> **Work to be completed**
In your reply, reproduce the lines from the first one below to the line containing "Sys2Proof.Machine.execReadyFlagClear p now s", inclusive, exactly as they stand.

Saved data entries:
-- ==== Sys2Proof/Machine/Dispatch.lean ====
section
/-! DEFINITION. Machine/Dispatch.lean: one arm per command of the opcode table, in its order. -/

namespace Sys2Proof.Machine

/-- The effect of a command on everything but the queue. [log DEDUCED 156; DESIGN CHOICE 1] -/
def exec (i : Instr) (s : State) : Host.Outcome State Fault Refusal :=
  match i with
  | .powerApplied mv => Sys2Proof.Machine.execPowerApplied mv s
  | .inputUndervoltage mv => Sys2Proof.Machine.execInputUndervoltage mv s
  | .regulatorShutdown mv => Sys2Proof.Machine.execRegulatorShutdown mv s
  | .inputOvervoltage mv => Sys2Proof.Machine.execInputOvervoltage mv s
  | .referenceReady p => Sys2Proof.Machine.execReferenceReady p s
  | .readyFlagClear p now => Sys2Proof.Machine.execReadyFlagClear p now s
  | .pllStop u => Sys2Proof.Machine.execPllStop u s
  | .pllRelockComplete => Sys2Proof.Machine.execPllRelockComplete s
  | .portPpmWindow p offset throughout => Sys2Proof.Machine.execPortPpmWindow p offset throughout s
  | .refSelect active standby strict => Sys2Proof.Machine.execRefSelect active standby strict s
  | .freqReq target => Sys2Proof.Machine.execFreqReq target s
  | .folioDark mask => Sys2Proof.Machine.execFolioDark mask s
  | .dimFall f => Sys2Proof.Machine.execDimFall f s
  | .dimWake b => Sys2Proof.Machine.execDimWake b s
  | .avsFrameEffect f cut => Sys2Proof.Machine.execAvsFrameEffect f cut s
  | .railSettled f => Sys2Proof.Machine.execRailSettled f s
  | .railMeterUpdate f counts => Sys2Proof.Machine.execRailMeterUpdate f counts s
  | .capUpdate telemetry mv deciAmps => Sys2Proof.Machine.execCapUpdate telemetry mv deciAmps s
  | .trimReqWrite f req => Sys2Proof.Machine.execTrimReqWrite f req s
  | .trimClear f => Sys2Proof.Machine.execTrimClear f s
  | .alertAssert line rail => Sys2Proof.Machine.execAlertAssert line rail s
  | .alertHoldExpiry => Sys2Proof.Machine.execAlertHoldExpiry s
  | .resumeFromAlert data pecOk => Sys2Proof.Machine.execResumeFromAlert data pecOk s
  | .coolantMeasurement inlet outlet flow => Sys2Proof.Machine.execCoolantMeasurement inlet outlet flow s
  | .junctionReport f celsius => Sys2Proof.Machine.execJunctionReport f celsius s
  | .romEnd a b => Sys2Proof.Machine.execRomEnd a b s
  | .electTimeout => Sys2Proof.Machine.execElectTimeout s
  | .bookplateEnd flashOk fwA fwB => Sys2Proof.Machine.execBookplateEnd flashOk fwA fwB s
  | .clocksEnd => Sys2Proof.Machine.execClocksEnd s
  | .inventoryEnd rep => Sys2Proof.Machine.execInventoryEnd rep s
  | .rebindEnd => Sys2Proof.Machine.execRebindEnd s
  | .auditEnd rep => Sys2Proof.Machine.execAuditEnd rep s
  | .calibrateEnd rows => Sys2Proof.Machine.execCalibrateEnd rows s
  | .raiseEnd => Sys2Proof.Machine.execRaiseEnd s
  | .stageLimit => Sys2Proof.Machine.execStageLimit s
  | .noCuratorTimeout p => Sys2Proof.Machine.execNoCuratorTimeout p s
  | .heartbeat => Sys2Proof.Machine.execHeartbeat s
  | .heartbeatTimeout => Sys2Proof.Machine.execHeartbeatTimeout s
  | .librarianHeartbeatTimeout => Sys2Proof.Machine.execLibrarianHeartbeatTimeout s
  | .add c rd rs1 rs2 => Sys2Proof.Machine.execAdd c rd rs1 rs2 s
  | .sub c rd rs1 rs2 => Sys2Proof.Machine.execSub c rd rs1 rs2 s
  | .and c rd rs1 rs2 => Sys2Proof.Machine.execAnd c rd rs1 rs2 s
  | .or c rd rs1 rs2 => Sys2Proof.Machine.execOr c rd rs1 rs2 s
  | .xor c rd rs1 rs2 => Sys2Proof.Machine.execXor c rd rs1 rs2 s
  | .sll c rd rs1 rs2 => Sys2Proof.Machine.execSll c rd rs1 rs2 s
  | .srl c rd rs1 rs2 => Sys2Proof.Machine.execSrl c rd rs1 rs2 s
  | .sra c rd rs1 rs2 => Sys2Proof.Machine.execSra c rd rs1 rs2 s
  | .mul c rd rs1 rs2 => Sys2Proof.Machine.execMul c rd rs1 rs2 s
  | .sel c rd rs1 rs2 p => Sys2Proof.Machine.execSel c rd rs1 rs2 p s
  | .fadd c rd rs1 rs2 => Sys2Proof.Machine.execFadd c rd rs1 rs2 s
  | .fsub c rd rs1 rs2 => Sys2Proof.Machine.execFsub c rd rs1 rs2 s
  | .fmul c rd rs1 rs2 => Sys2Proof.Machine.execFmul c rd rs1 rs2 s
  | .fcvtif c rd rs1 rs2 => Sys2Proof.Machine.execFcvtif c rd rs1 rs2 s
  | .fcvtfi c rd rs1 rs2 => Sys2Proof.Machine.execFcvtfi c rd rs1 rs2 s
  | .ftobf c rd rs1 rs2 => Sys2Proof.Machine.execFtobf c rd rs1 rs2 s
  | .cmpeq c pd rs1 rs2 => Sys2Proof.Machine.execCmpeq c pd rs1 rs2 s
  | .cmplt c pd rs1 rs2 => Sys2Proof.Machine.execCmplt c pd rs1 rs2 s
  | .cmpltu c pd rs1 rs2 => Sys2Proof.Machine.execCmpltu c pd rs1 rs2 s
  | .fcmplt c pd rs1 rs2 => Sys2Proof.Machine.execFcmplt c pd rs1 rs2 s
  | .fcmple c pd rs1 rs2 => Sys2Proof.Machine.execFcmple c pd rs1 rs2 s
  | .pand c pd ps1 ps2 => Sys2Proof.Machine.execPand c pd ps1 ps2 s
  | .por c pd ps1 ps2 => Sys2Proof.Machine.execPor c pd ps1 ps2 s
  | .pnot c pd ps1 ps2 => Sys2Proof.Machine.execPnot c pd ps1 ps2 s
  | .addi c rd rs1 imm => Sys2Proof.Machine.execAddi c rd rs1 imm s
  | .andi c rd rs1 imm => Sys2Proof.Machine.execAndi c rd rs1 imm s
  | .ori c rd rs1 imm => Sys2Proof.Machine.execOri c rd rs1 imm s
  | .slli c rd rs1 imm => Sys2Proof.Machine.execSlli c rd rs1 imm s
  | .srli c rd rs1 imm => Sys2Proof.Machine.execSrli c rd rs1 imm s
  | .srai c rd rs1 imm => Sys2Proof.Machine.execSrai c rd rs1 imm s
  | .lui c rd imm => Sys2Proof.Machine.execLui c rd imm s
  | .beq c rs1 rs2 off => Sys2Proof.Machine.execBeq c rs1 rs2 off s
  | .bne c rs1 rs2 off => Sys2Proof.Machine.execBne c rs1 rs2 off s
  | .bp c ps rs2 off => Sys2Proof.Machine.execBp c ps rs2 off s
  | .bnp c ps rs2 off => Sys2Proof.Machine.execBnp c ps rs2 off s
  | .jal c rd imm => Sys2Proof.Machine.execJal c rd imm s
  | .jalr c rd rs1 imm => Sys2Proof.Machine.execJalr c rd rs1 imm s
  | .ldl c rt rb mark size off ecc => Sys2Proof.Machine.execLdl c rt rb mark size off ecc s
  | .stl c rt rb mark size off ecc => Sys2Proof.Machine.execStl c rt rb mark size off ecc s
  | .lds c rt rb mark size off ecc => Sys2Proof.Machine.execLds c rt rb mark size off ecc s
  | .sts c rt rb mark size off ecc => Sys2Proof.Machine.execSts c rt rb mark size off ecc s
  | .ld2 c rt rb mark size off ecc => Sys2Proof.Machine.execLd2 c rt rb mark size off ecc s
  | .st2 c rt rb mark size off ecc => Sys2Proof.Machine.execSt2 c rt rb mark size off ecc s
  | .ldres c rt rb mark size off ecc => Sys2Proof.Machine.execLdres c rt rb mark size off ecc s
  | .stcond c rd rs1 rs2 fn ecc => Sys2Proof.Machine.execStcond c rd rs1 rs2 fn ecc s
  | .fence c fields => Sys2Proof.Machine.execFence c fields s
  | .beatwait c rd rs1 rs2 fn => Sys2Proof.Machine.execBeatwait c rd rs1 rs2 fn s
  | .beatrd c rd rs1 rs2 fn => Sys2Proof.Machine.execBeatrd c rd rs1 rs2 fn s
  | .mxload c rd rs1 rs2 rs3 mode ecc => Sys2Proof.Machine.execMxload c rd rs1 rs2 rs3 mode ecc s
  | .mxpass c rd rs1 rs2 rs3 mode env flags => Sys2Proof.Machine.execMxpass c rd rs1 rs2 rs3 mode env flags s
  | .mxdrain c rd rs1 rs2 rs3 mode ecc => Sys2Proof.Machine.execMxdrain c rd rs1 rs2 rs3 mode ecc s
  | .mxclr c fields => Sys2Proof.Machine.execMxclr c fields s
  | .twalk c rd rs1 rs2 rs3 mode env => Sys2Proof.Machine.execTwalk c rd rs1 rs2 rs3 mode env s
  | .bmove c rd rs1 rs2 rs3 mode env => Sys2Proof.Machine.execBmove c rd rs1 rs2 rs3 mode env s
  | .diff c rd rs1 rs2 rs3 mode env => Sys2Proof.Machine.execDiff c rd rs1 rs2 rs3 mode env s
  | .exit c rd rs1 rs2 => Sys2Proof.Machine.execExit c rd rs1 rs2 s
  | .rdsr c rd rs1 rs2 => Sys2Proof.Machine.execRdsr c rd rs1 rs2 s
  | .rdtick c rd rs1 rs2 => Sys2Proof.Machine.execRdtick c rd rs1 rs2 s
  | .draw c rd rs1 rs2 => Sys2Proof.Machine.execDraw c rd rs1 rs2 s
  | .aget c rd as1 rs2 high => Sys2Proof.Machine.execAget c rd as1 rs2 high s
  | .aset c ad rs1 rs2 => Sys2Proof.Machine.execAset c ad rs1 rs2 s
  | .recallTaken c => Sys2Proof.Machine.execRecallTaken c s
  | .quiescence c => Sys2Proof.Machine.execQuiescence c s
  | .quiesced b c => Sys2Proof.Machine.execQuiesced b c s
  | .exited b c => Sys2Proof.Machine.execExited b c s
  | .fault b c => Sys2Proof.Machine.execFault b c s
  | .overrun b c => Sys2Proof.Machine.execOverrun b c s
  | .plane b c => Sys2Proof.Machine.execPlane b c s
  | .start b => Sys2Proof.Machine.execStart b s
  | .resume b => Sys2Proof.Machine.execResume b s
  | .bayRecall b => Sys2Proof.Machine.execBayRecall b s
  | .fraction b => Sys2Proof.Machine.execFraction b s
  | .flit b ev => Sys2Proof.Machine.execFlit b ev s
  | .egressRelease b => Sys2Proof.Machine.execEgressRelease b s
  | .refreshComplete b ecc => Sys2Proof.Machine.execRefreshComplete b ecc s
  | .bookmarkLookupResult b => Sys2Proof.Machine.execBookmarkLookupResult b s
  | .imageCopyComplete b => Sys2Proof.Machine.execImageCopyComplete b s
  | .inputWriteComplete b => Sys2Proof.Machine.execInputWriteComplete b s
  | .shelveOutComplete b ecc => Sys2Proof.Machine.execShelveOutComplete b ecc s
  | .shelveInComplete b ecc => Sys2Proof.Machine.execShelveInComplete b ecc s
  | .passLoanExpiry b shelved => Sys2Proof.Machine.execPassLoanExpiry b shelved s
  | .requestLoanExpiry accession => Sys2Proof.Machine.execRequestLoanExpiry accession s
  | .stacksRefresh c => Sys2Proof.Machine.execStacksRefresh c s
  | .duplexCompare b => Sys2Proof.Machine.execDuplexCompare b s
  | .packetHop a port p chk => Sys2Proof.Machine.execPacketHop a port p chk s
  | .syncWord a port chk => Sys2Proof.Machine.execSyncWord a port chk s
  | .read p ecc => Sys2Proof.Machine.execRead p ecc s
  | .write p ecc => Sys2Proof.Machine.execWrite p ecc s
  | .resv p ecc => Sys2Proof.Machine.execResv p ecc s
  | .cond p ecc => Sys2Proof.Machine.execCond p ecc s
  | .data p => Sys2Proof.Machine.execData p s
  | .ack p => Sys2Proof.Machine.execAck p s
  | .ctrl p catBay wafer ready => Sys2Proof.Machine.execCtrl p catBay wafer ready s
  | .abort p => Sys2Proof.Machine.execAbort p s
  | .reservationQueueTimeout home requester => Sys2Proof.Machine.execReservationQueueTimeout home requester s
  | .electricalStage l ok => Sys2Proof.Machine.execElectricalStage l ok s
  | .identityStage l partner => Sys2Proof.Machine.execIdentityStage l partner s
  | .frequencyStage l offset auditOk => Sys2Proof.Machine.execFrequencyStage l offset auditOk s
  | .latencyStage l roundTrips => Sys2Proof.Machine.execLatencyStage l roundTrips s
  | .linkRetrain l => Sys2Proof.Machine.execLinkRetrain l s
  | .linkOffsetWindow l offset => Sys2Proof.Machine.execLinkOffsetWindow l offset s
  | .codeword l cw => Sys2Proof.Machine.execCodeword l cw s
  | .linkSilence l => Sys2Proof.Machine.execLinkSilence l s
  | .crossingDeadline l => Sys2Proof.Machine.execCrossingDeadline l s
  | .doorbell r tail => Sys2Proof.Machine.execDoorbell r tail s
  | .verHead r head => Sys2Proof.Machine.execVerHead r head s
  | .notHead r head => Sys2Proof.Machine.execNotHead r head s
  | .rdrControl r bits => Sys2Proof.Machine.execRdrControl r bits s
  | .rdrWindow r base => Sys2Proof.Machine.execRdrWindow r base s
  | .ringConfig r ring base size => Sys2Proof.Machine.execRingConfig r ring base size s
  | .bookDropCommit r slot word => Sys2Proof.Machine.execBookDropCommit r slot word s
  | .bookDropWrite r offset bytes => Sys2Proof.Machine.execBookDropWrite r offset bytes s
  | .hostReadCompletion t ok bytes => Sys2Proof.Machine.execHostReadCompletion t ok bytes s
  | .hostReadTimeout t => Sys2Proof.Machine.execHostReadTimeout t s
  | .msixHoldoff r v => Sys2Proof.Machine.execMsixHoldoff r v s
  | .holdExpiry r => Sys2Proof.Machine.execHoldExpiry r s
  | .perst p => Sys2Proof.Machine.execPerst p s
  | .hotReset p => Sys2Proof.Machine.execHotReset p s
  | .linkDown p => Sys2Proof.Machine.execLinkDown p s
  | .linkUp p speed flit width => Sys2Proof.Machine.execLinkUp p speed flit width s
  | .flr r => Sys2Proof.Machine.execFlr r s
  | .vfEnableClear p => Sys2Proof.Machine.execVfEnableClear p s
  | .readerResetQuiesced r => Sys2Proof.Machine.execReaderResetQuiesced r s
  | .waferReset tag => Sys2Proof.Machine.execWaferReset tag s
  | .bookplateWrite tag => Sys2Proof.Machine.execBookplateWrite tag s
  | .keyEnroll tag => Sys2Proof.Machine.execKeyEnroll tag s
  | .keyRevoke tag => Sys2Proof.Machine.execKeyRevoke tag s
  | .readerReset tag => Sys2Proof.Machine.execReaderReset tag s
  | .ledgerCheckpoint tag => Sys2Proof.Machine.execLedgerCheckpoint tag s
  | .relinquish tag => Sys2Proof.Machine.execRelinquish tag s
  | .challengeIssue tag => Sys2Proof.Machine.execChallengeIssue tag s
  | .challengeUnlock tag => Sys2Proof.Machine.execChallengeUnlock tag s
  | .challengeRecover tag => Sys2Proof.Machine.execChallengeRecover tag s
  | .loadHostWhole => Sys2Proof.Machine.execLoadHostWhole s
  | .loadHostBay => Sys2Proof.Machine.execLoadHostBay s
  | .loadFlash => Sys2Proof.Machine.execLoadFlash s
  | .loadRomSample index => Sys2Proof.Machine.execLoadRomSample index s
  | .unload => Sys2Proof.Machine.execUnload s
  | .codexHeaderRead => Sys2Proof.Machine.execCodexHeaderRead s
  | .codexLoadEnd => Sys2Proof.Machine.execCodexLoadEnd s
  | .loadVolume b vslot => Sys2Proof.Machine.execLoadVolume b vslot s
  | .volumeLoadEnd => Sys2Proof.Machine.execVolumeLoadEnd s
  | .volumeLoadAbandon => Sys2Proof.Machine.execVolumeLoadAbandon s
  | .evict b vslot => Sys2Proof.Machine.execEvict b vslot s
  | .pause b => Sys2Proof.Machine.execPause b s
  | .bayContinue b => Sys2Proof.Machine.execBayContinue b s
  | .bayReset b => Sys2Proof.Machine.execBayReset b s
  | .invalidate => Sys2Proof.Machine.execInvalidate s
  | .bkmConfig sets => Sys2Proof.Machine.execBkmConfig sets s
  | .storeCodex => Sys2Proof.Machine.execStoreCodex s
  | .clearCodex => Sys2Proof.Machine.execClearCodex s
  | .storeFirmware => Sys2Proof.Machine.execStoreFirmware s
  | .flashProgramComplete => Sys2Proof.Machine.execFlashProgramComplete s
  | .checkpointTimer => Sys2Proof.Machine.execCheckpointTimer s
  | .drainHead head => Sys2Proof.Machine.execDrainHead head s
  | .ident => Sys2Proof.Machine.execIdent s
  | .status => Sys2Proof.Machine.execStatus s
  | .thermal => Sys2Proof.Machine.execThermal s
  | .power => Sys2Proof.Machine.execPower s
  | .clearWarn data pecOk => Sys2Proof.Machine.execClearWarn data pecOk s
  | .alertResponseAddress => Sys2Proof.Machine.execAlertResponseAddress s
  | .extest => Sys2Proof.Machine.execExtest s
  | .idcode => Sys2Proof.Machine.execIdcode s
  | .samplePreload => Sys2Proof.Machine.execSamplePreload s
  | .highz => Sys2Proof.Machine.execHighz s
  | .bypass => Sys2Proof.Machine.execBypass s
  | .testLogicReset => Sys2Proof.Machine.execTestLogicReset s
  | .registerWrite at_ value => Sys2Proof.Machine.execRegisterWrite at_ value s
  | .rcRead at_ => Sys2Proof.Machine.execRcRead at_ s
  | .alertLineClear line rail => Sys2Proof.Machine.execAlertLineClear line rail s
  | .configurationSpaceWrite r w => Sys2Proof.Machine.execConfigurationSpaceWrite r w s
  | .sentinelStep c replays => Sys2Proof.Machine.execSentinelStep c replays s
  | .instructionFetch c ecc => Sys2Proof.Machine.execInstructionFetch c ecc s
  | .controlWord dst => Sys2Proof.Machine.execControlWord dst s

end Sys2Proof.Machine
end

> **Expected output**
-- ==== Sys2Proof/Machine/Dispatch.lean ====
section
/-! DEFINITION. Machine/Dispatch.lean: one arm per command of the opcode table, in its order. -/

namespace Sys2Proof.Machine

/-- The effect of a command on everything but the queue. [log DEDUCED 156; DESIGN CHOICE 1] -/
def exec (i : Instr) (s : State) : Host.Outcome State Fault Refusal :=
  match i with
  | .powerApplied mv => Sys2Proof.Machine.execPowerApplied mv s
  | .inputUndervoltage mv => Sys2Proof.Machine.execInputUndervoltage mv s
  | .regulatorShutdown mv => Sys2Proof.Machine.execRegulatorShutdown mv s
  | .inputOvervoltage mv => Sys2Proof.Machine.execInputOvervoltage mv s
  | .referenceReady p => Sys2Proof.Machine.execReferenceReady p s
  | .readyFlagClear p now => Sys2Proof.Machine.execReadyFlagClear p now s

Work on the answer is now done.